#### Entries shown
========================

-- ==== Sys2Proof/Machine/Script.lean ====
section
/-! DEFINITION. The host script of R106 and its pseudo-operations (R107), as lists of moves of the outside. -/

namespace Sys2Proof.Machine

/-- `WR reg, value`. -/
def scriptWr (p : Params) (r : HostReg) (v : Word) : List Input := [.busWrite (p.seaBase + regOffset r) 4 v]

/-- `RD reg`. -/
def scriptRd (p : Params) (r : HostReg) : List Input := [.busRead (p.seaBase + regOffset r) 4]

/-- `MNEMONIC imm-fields`: the command word to `CMD`; the handler operations have none. -/
def scriptCmd (p : Params) (i : Instr) : List Input :=
  match encode i with
  | some w => [commandWrite p w]
  | none => []

/-- `IRQ`. -/
def scriptIrq : List Input := [.irq]

/-- `SOLVE(rate, clk, div, tol)`. -/
def scriptSolve (p : Params) (rate clk divisor tol : Word) : List Input :=
  scriptWr p .a0 rate ++ scriptWr p .a1 clk ++ scriptWr p .a2 divisor ++ scriptWr p .a3 tol ++ scriptCmd p .solve

/-- `SOLVEFD(rate, clk, div, tol, f)`. -/
def scriptSolveFd (p : Params) (rate clk divisor tol factor : Word) : List Input :=
  scriptWr p .a0 rate ++ scriptWr p .a1 clk ++ scriptWr p .a2 divisor ++ scriptWr p .a3 tol
    ++ scriptWr p .a4 factor ++ scriptCmd p .solveFd

/-- The operands and the encode command of `ENCP(kind, format, mask, acc)`, `ENCS(…)`, `ENCF(…)`. -/
def scriptEnc (p : Params) (i : Instr) (mask acc : Word) : List Input :=
  scriptWr p .a0 mask ++ scriptWr p .a1 acc ++ scriptCmd p i

/-- `ENCP(kind, format, mask, acc)`. -/
def scriptEncp (p : Params) (k : FilterKind) (f : Format) (mask acc : Word) : List Input :=
  scriptEnc p (.encp k f) mask acc

/-- `ENCS(kind, format, mask, acc)`. -/
def scriptEncs (p : Params) (k : FilterKind) (f : Format) (mask acc : Word) : List Input :=
  scriptEnc p (.encs k f) mask acc

/-- `ENCF(kind, format, mask, acc)`. -/
def scriptEncf (p : Params) (k : FilterKind) (f : Format) (mask acc : Word) : List Input :=
  scriptEnc p (.encf k f) mask acc

/-- `FILTERP(kind, format, mask, acc, cb)`. -/
def scriptFilterp (p : Params) (k : FilterKind) (f : Format) (mask acc cb : Word) : List Input :=
  scriptEncp p k f mask acc ++ scriptWr p .a2 cb ++ scriptCmd p .fpushp

/-- `FILTERS(kind, format, mask, acc, cb)`. -/
def scriptFilters (p : Params) (k : FilterKind) (f : Format) (mask acc cb : Word) : List Input :=
  scriptEncs p k f mask acc ++ scriptWr p .a2 cb ++ scriptCmd p .fpushs

/-- `FILTERF(kind, format, mask, acc, cb)`. -/
def scriptFilterf (p : Params) (k : FilterKind) (f : Format) (mask acc cb : Word) : List Input :=
  scriptEncf p k f mask acc ++ scriptWr p .a2 cb ++ scriptCmd p .fpushf

/-- Host word `k` of a list of bytes, those not given being 0. -/
def scriptWord (bytes : List Byte) (k : Nat) : Word :=
  bytes.getD (4 * k + 3) 0 ++ bytes.getD (4 * k + 2) 0 ++ bytes.getD (4 * k + 1) 0 ++ bytes.getD (4 * k) 0

/-- `LDF(id, ext, kind, len, b0, b1, …)`. -/
def scriptLdf (p : Params) (id : Word) (fmt : Format) (kind : FrameKind) (len : BitVec 7) (bytes : List Byte) :
    List Input :=
  scriptWr p .txfId id
    ++ scriptWr p .txfCtl
        (bitAt (bitOfFormat fmt) 0 ||| ((kindCode kind).setWidth 32 <<< 1) ||| (len.setWidth 32 <<< 8))
    ++ ((List.finRange 16).filter fun k => decide (4 * k.val < len.toNat)).flatMap fun k =>
        scriptWr p (.txfD k) (scriptWord bytes k.val)

/-- `TRYSEND`: success is an answer 0. -/
def scriptTrySend (p : Params) : List Input := scriptCmd p .send ++ scriptRd p .r0

end Sys2Proof.Machine
end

========================

#### What the task asks
Locate "def scriptLdf (p" in the data above. Then repeat, exactly, its line and each line after it through the last, adding nothing.

#### Result of this exercise
def scriptLdf (p : Params) (id : Word) (fmt : Format) (kind : FrameKind) (len : BitVec 7) (bytes : List Byte) :
    List Input :=
  scriptWr p .txfId id
    ++ scriptWr p .txfCtl
        (bitAt (bitOfFormat fmt) 0 ||| ((kindCode kind).setWidth 32 <<< 1) ||| (len.setWidth 32 <<< 8))
    ++ ((List.finRange 16).filter fun k => decide (4 * k.val < len.toNat)).flatMap fun k =>
        scriptWr p (.txfD k) (scriptWord bytes k.val)

/-- `TRYSEND`: success is an answer 0. -/
def scriptTrySend (p : Params) : List Input := scriptCmd p .send ++ scriptRd p .r0

end Sys2Proof.Machine
end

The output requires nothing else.